Problem to work on:
If a line in the entries contains the word "atomRegs", list it.

Records shown:
theorem execWsig_of_goes {o : WsigOp} (h : s.goes i v o.c [] []) :
    let ls := lits o.c.lit false o.o.isLit o.v.isLit
    let k := v.u.rdK o.k.toNat
    let off := (sval v.u ls.2.1 o.o).toNat
    k.remote = none → s.useCause (s.colourOf v) k {} permLd false off 4 = none → (k.lo + off) % 4 = 0 →
    execWsig o s = .next (s.holdOrStop i v (.wsig { addr := k.lo + off, remote := none, cc := o.cc, v := sval v.u ls.2.2 o.v,
                                                    acq := o.acq.isSome, q := o.q, tmo := o.tmo, since := s.now (dieOf v.spn), words := wordsOf o.lits })) := by
  intro ls k off hlocal huse halign
  rw [execWsig, issue_of_goes h]
  simp only [ls, k, off] at hlocal huse halign ⊢
  simp only [hlocal, huse, halign, ne_eq, not_true, if_false, Option.map_none]

theorem execWaitc_of_goes {o : WaitcOp} (h : s.goes i v o.c [] []) : 
    (o.cls = none → execWaitc o s = .next (s.advance i 1)) ∧
    (∀ x, o.cls = some x → execWaitc o s = .next (if s.counter v x ≤ o.thr.toNat then s.endWaitc i v x o.thr.toNat
      else s.holdOrStop i v (.waitc x o.thr.toNat))) := by
  rw [execWaitc, issue_of_goes h]
  exact ⟨fun hc => by simp only [hc], fun x hc => by simp only [hc]⟩

theorem endWaitc_of_clear {x : Cls} {n : Nat} (hr : s.hasRef v x = false) :
    s.endWaitc i v x n = (s.observe v x n).advance i 1 := by
  simp [State.endWaitc, hr]

theorem execWsigReread_of_local {y : WsigWait} (hm : s.mover i = some v) (hw : v.wait = .wsig y) (hl : y.remote = none)
    (ha : s.awaits [(y.addr, 4)] [] = none) :
    let r := (s.settleWrites v (entriesOn y.addr (y.addr + 4) false)).readWord (plainAgent (s.colourOf v)) .rd y.addr 4
    execWsigReread i s = .next (if wccHolds y.cc (BitVec.ofNat 32 r.2.1) y.v then (r.1.wrQ i y.q true).advance i y.words
      else if r.2.2 then s else r.1) := by
  simp only [execWsigReread, hm, hw, hl, ha, State.endWsig]
  split
  · rfl
  · split <;> rfl

theorem execWsigTimeout_of_late {y : WsigWait} (hm : s.mover i = some v) (hw : v.wait = .wsig y) (ht : y.tmo ≠ 0)
    (hlate : y.since + 2 ^ (y.tmo.toNat + 9) ≤ s.now (dieOf v.spn)) :
    execWsigTimeout i s = .next ((s.wrQ i y.q false).advance i y.words) := by
  simp only [execWsigTimeout, hm, hw, ne_eq, ht, not_false_eq_true, hlate, and_self, if_true, State.endWsig]

theorem execWaitcRelease_of_wait {x : Cls} {n : Nat} (hm : s.mover i = some v) (hw : v.wait = .waitc x n) (hc : s.counter v x ≤ n) :
    execWaitcRelease i s = .next ((s.hold i .run).endWaitc i v x n) := by
  simp [execWaitcRelease, hm, hw, hc]

end Waits

/-- Settles O12: each word once issued, and each wait once its condition holds. -/
theorem waits : Obligations.Waits := by
  constructor
  · intro s i v o
    exact ⟨fun h ha => (execFenceOp_of_goes h).trans (by rw [if_pos ha]), fun h ha => (execFenceOp_of_goes h).trans (by rw [if_neg ha]),
      fun n => execFenceDone_of_wait, fun core l => execLocalAccessResume_of_free⟩
  · intro s i v o m ls k off w
    refine ⟨fun h hl hu ha => ?_, fun h => ⟨(execWaitc_of_goes h).1, fun x hc hn hr => ?_, fun x hc hn => ?_⟩,
      fun y hm hw => ⟨fun hl ha => ?_, fun ht hlate => execWsigTimeout_of_late hm hw ht hlate⟩, fun x n hm hw hc hr => ?_⟩
    · exact (execWsig_of_goes h hl hu ha).trans (by rw [State.holdOrStop, apply_ite (s.hold i)])
    · exact ((execWaitc_of_goes h).2 x hc).trans (by rw [if_pos hn, endWaitc_of_clear hr])
    · exact ((execWaitc_of_goes h).2 x hc).trans (by rw [if_neg (by omega), State.holdOrStop, apply_ite (s.hold i)])
    · have hread := execWsigReread_of_local hm hw hl ha
      exact ⟨fun hx => hread.trans (congrArg _ (if_pos hx)), fun hx => hread.trans (congrArg _ (if_neg (by simp [hx])))⟩
    · exact (execWaitcRelease_of_wait hm hw hc).trans (congrArg _ (endWaitc_of_clear hr))

end Sys2Proof.Machine

/-! SUPPORT. The engine group: the instructions that issue a command (R241–R264). -/

namespace Sys2Proof.Machine

section Shapes
variable {s : State} {i : Nat} {v : Convoy} {c : Ctl} {regs : List RegUse} {lat : List (BitVec 2)} {n : Nat}

/-- An instruction whose events are not logged: its command is accepted. -/
theorem issueEngine_noEvents {cls : Cls} {slot : Bool} (h : s.goes i v c regs lat) (op : State → Convoy → List Ln → CmdOp)
    (he : s.engineGoes v cls (op s v (s.active v c.g))) :
    issueEngine s c cls slot false regs lat n op noEvents =
      .next ((s.accepted i v (s.newCmd i v cls slot (op s v (s.active v c.g)) [])).advance i n) :=
  issueEngine_of_goes h op noEvents he rfl

/-- The keys of the next events of some fibres, in order. -/
def State.fibreKeys (s : State) (ids : List Nat) : State × List EventKey :=
  ids.foldl (fun x j => ((x.1.takeKey j).1, x.2 ++ (x.1.takeKey j).2)) (s, [])

theorem wideEvent_of_fresh (hf : s.freshEvents v) (skip : CmdOp) (act : List Ln) (op : CmdOp) :
    wideEvent skip s v act op = some ((s.fibreKeys ((s.lanes v).map (·.id))).1, op, (s.fibreKeys ((s.lanes v).map (·.id))).2) := by
  obtain ⟨hl, hr⟩ := hf
  simp only [wideEvent, hl, hr, if_true, State.fibreKeys, List.foldl_map]

theorem issueEngine_wideEvent {cls : Cls} {slot : Bool} (h : s.goes i v c regs lat) (op : State → Convoy → List Ln → CmdOp) (skip : CmdOp)
    (he : s.engineGoes v cls (op s v (s.active v c.g))) (hf : s.freshEvents v) :
    issueEngine s c cls slot false regs lat n op (wideEvent skip) =
      .next (((s.fibreKeys ((s.lanes v).map (·.id))).1.accepted i v
        (s.newCmd i v cls slot (op s v (s.active v c.g)) (s.fibreKeys ((s.lanes v).map (·.id))).2)).advance i n) :=
  issueEngine_of_goes h op _ he (wideEvent_of_fresh hf _ _ _)

theorem issueEngineEnd_wideEvent {cls : Cls} {slot : Bool} (h : s.goesEnd i v c regs lat n) (op : State → Convoy → List Ln → CmdOp)
    (skip : CmdOp) (he : s.engineGoes v cls (op s v (s.active v c.g))) (hf : s.freshEvents v) :
    issueEngine s c cls slot true regs lat n op (wideEvent skip) =
      .next (((s.fibreKeys ((s.lanes v).map (·.id))).1.accepted i v
        (s.newCmd i v cls slot (op s v (s.active v c.g)) (s.fibreKeys ((s.lanes v).map (·.id))).2)).endRegion i n) :=
  issueEngineEnd_of_goes h op _ he (wideEvent_of_fresh hf _ _ _)

/-! ## cpy.cmd -/

/-- A block of this package whose OTYPE names a near-memory update, an atomic or a signal has events (R391, R433). -/
theorem blockEvents_eq (k : Cap) (loc : Option Cap) (act : List Ln) : blockEvents s v act (.block k loc) =
    if k.remote = none ∧ 5 ≤ k.otype.toNat ∧ k.otype.toNat ≤ 7
    then wideEvent (.gatm nullCap .add false false (.b 0) []) s v act (.block k loc) else some (s, .block k loc, []) := by
  simp only [blockEvents, Bool.and_eq_true, Option.isNone_iff_eq_none, decide_eq_true_eq, and_assoc]

/-- The command of a cpy.cmd. -/
def cpyCmdOf (v : Convoy) (o : CpyCmdOp) : CmdOp := .block (v.u.rdK o.kc.toNat) (o.loc.map fun l => v.u.rdK l.toNat)

theorem execCpyCmd_eq (o : CpyCmdOp) (s : State) :
    execCpyCmd o s = issueEngine s o.c .ecp false false [] [] 1 (fun _ v _ => cpyCmdOf v o) blockEvents := rfl

theorem execCpyCmd_of_goes {o : CpyCmdOp} (h : s.goes i v o.c [] []) (he : s.engineGoes v .ecp (cpyCmdOf v o)) :
    let k := v.u.rdK o.kc.toNat
    (¬(k.remote = none ∧ 5 ≤ k.otype.toNat ∧ k.otype.toNat ≤ 7) →
      execCpyCmd o s = .next ((s.accepted i v (s.newCmd i v .ecp false (cpyCmdOf v o) [])).advance i 1)) ∧
    (k.remote = none ∧ 5 ≤ k.otype.toNat ∧ k.otype.toNat ≤ 7 → s.freshEvents v → execCpyCmd o s =
      .next (((s.fibreKeys ((s.lanes v).map (·.id))).1.accepted i v
        (s.newCmd i v .ecp false (cpyCmdOf v o) (s.fibreKeys ((s.lanes v).map (·.id))).2)).advance i 1)) := by
  intro k
  rw [execCpyCmd_eq]
  refine ⟨fun hk => issueEngine_of_goes h (fun _ v _ => cpyCmdOf v o) blockEvents he ?_,
    fun hk hf => issueEngine_of_goes h (fun _ v _ => cpyCmdOf v o) blockEvents he ?_⟩
  · rw [cpyCmdOf, blockEvents_eq, if_neg hk]
  · rw [cpyCmdOf, blockEvents_eq, if_pos hk, wideEvent_of_fresh hf]

/-! ## gatm -/

/-- A lane whose next event is not logged takes its key, and its place in the command stays. -/
theorem gatmEvents_single {w64 : Bool} {d : VDst} {s1 : State} {act : List Ln} {k : Cap} {fn : AtomFn} {w u : Bool} {dst : VDst}
    {g : GatmLane} {f : Fibre} {op : CmdOp} {keys : List EventKey} (hf : tget s.fibres g.fib = some f) (hl : s.lookup f = none)
    (he : gatmEvents w64 d s v act (.gatm k fn w u dst [g]) = some (s1, op, keys)) :
    op = .gatm k fn w u dst [g] ∧ keys = [⟨f.fidx, f.regcnt, f.ordn⟩] := by
  simp only [gatmEvents, Option.ite_none_left_eq_some, List.foldl_cons, List.foldl_nil, hf, Option.bind_some, hl, State.takeKey,
    List.nil_append, Option.some.injEq, Prod.mk.injEq] at he
  exact ⟨he.2.2.1.symm, he.2.2.2.symm⟩

/-- The command of a gatm. -/
def gatmOf (o : GatmOp) (s : State) (v : Convoy) (act : List Ln) : CmdOp :=
  .gatm (v.u.rdK o.k.toNat) o.fn o.w64 o.u o.d (s.gatmLanes v act o)

theorem execGatm_eq (o : GatmOp) (s : State) : execGatm o s =
    issueEngine s o.c .eat true true (dregs o.d o.w64 ++ vregs o.o false ++ atomRegs o.fn o.w64 o.a) (vlatches o.o ++ vlatches o.a)
      (wordsOf o.lits) (gatmOf o) (gatmEvents o.w64 o.d) := rfl

theorem execGatm_of_goes {o : GatmOp} {s1 : State} {op : CmdOp} {keys : List EventKey}
    (h : s.goesEnd i v o.c (dregs o.d o.w64 ++ vregs o.o false ++ atomRegs o.fn o.w64 o.a) (vlatches o.o ++ vlatches o.a) (wordsOf o.lits))
    (he : s.engineGoes v .eat (gatmOf o s v (s.active v o.c.g)))
    (hev : gatmEvents o.w64 o.d s v (s.active v o.c.g) (gatmOf o s v (s.active v o.c.g)) = some (s1, op, keys)) :
    execGatm o s = .next ((s1.accepted i v (s.newCmd i v .eat true op keys)).endRegion i (wordsOf o.lits)) := by
  rw [execGatm_eq]
  exact issueEngineEnd_of_goes h (gatmOf o) (gatmEvents o.w64 o.d) he hev

end Shapes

Response area:
    issueEngine s o.c .eat true true (dregs o.d o.w64 ++ vregs o.o false ++ atomRegs o.fn o.w64 o.a) (vlatches o.o ++ vlatches o.a)
    (h : s.goesEnd i v o.c (dregs o.d o.w64 ++ vregs o.o false ++ atomRegs o.fn o.w64 o.a) (vlatches o.o ++ vlatches o.a) (wordsOf o.lits))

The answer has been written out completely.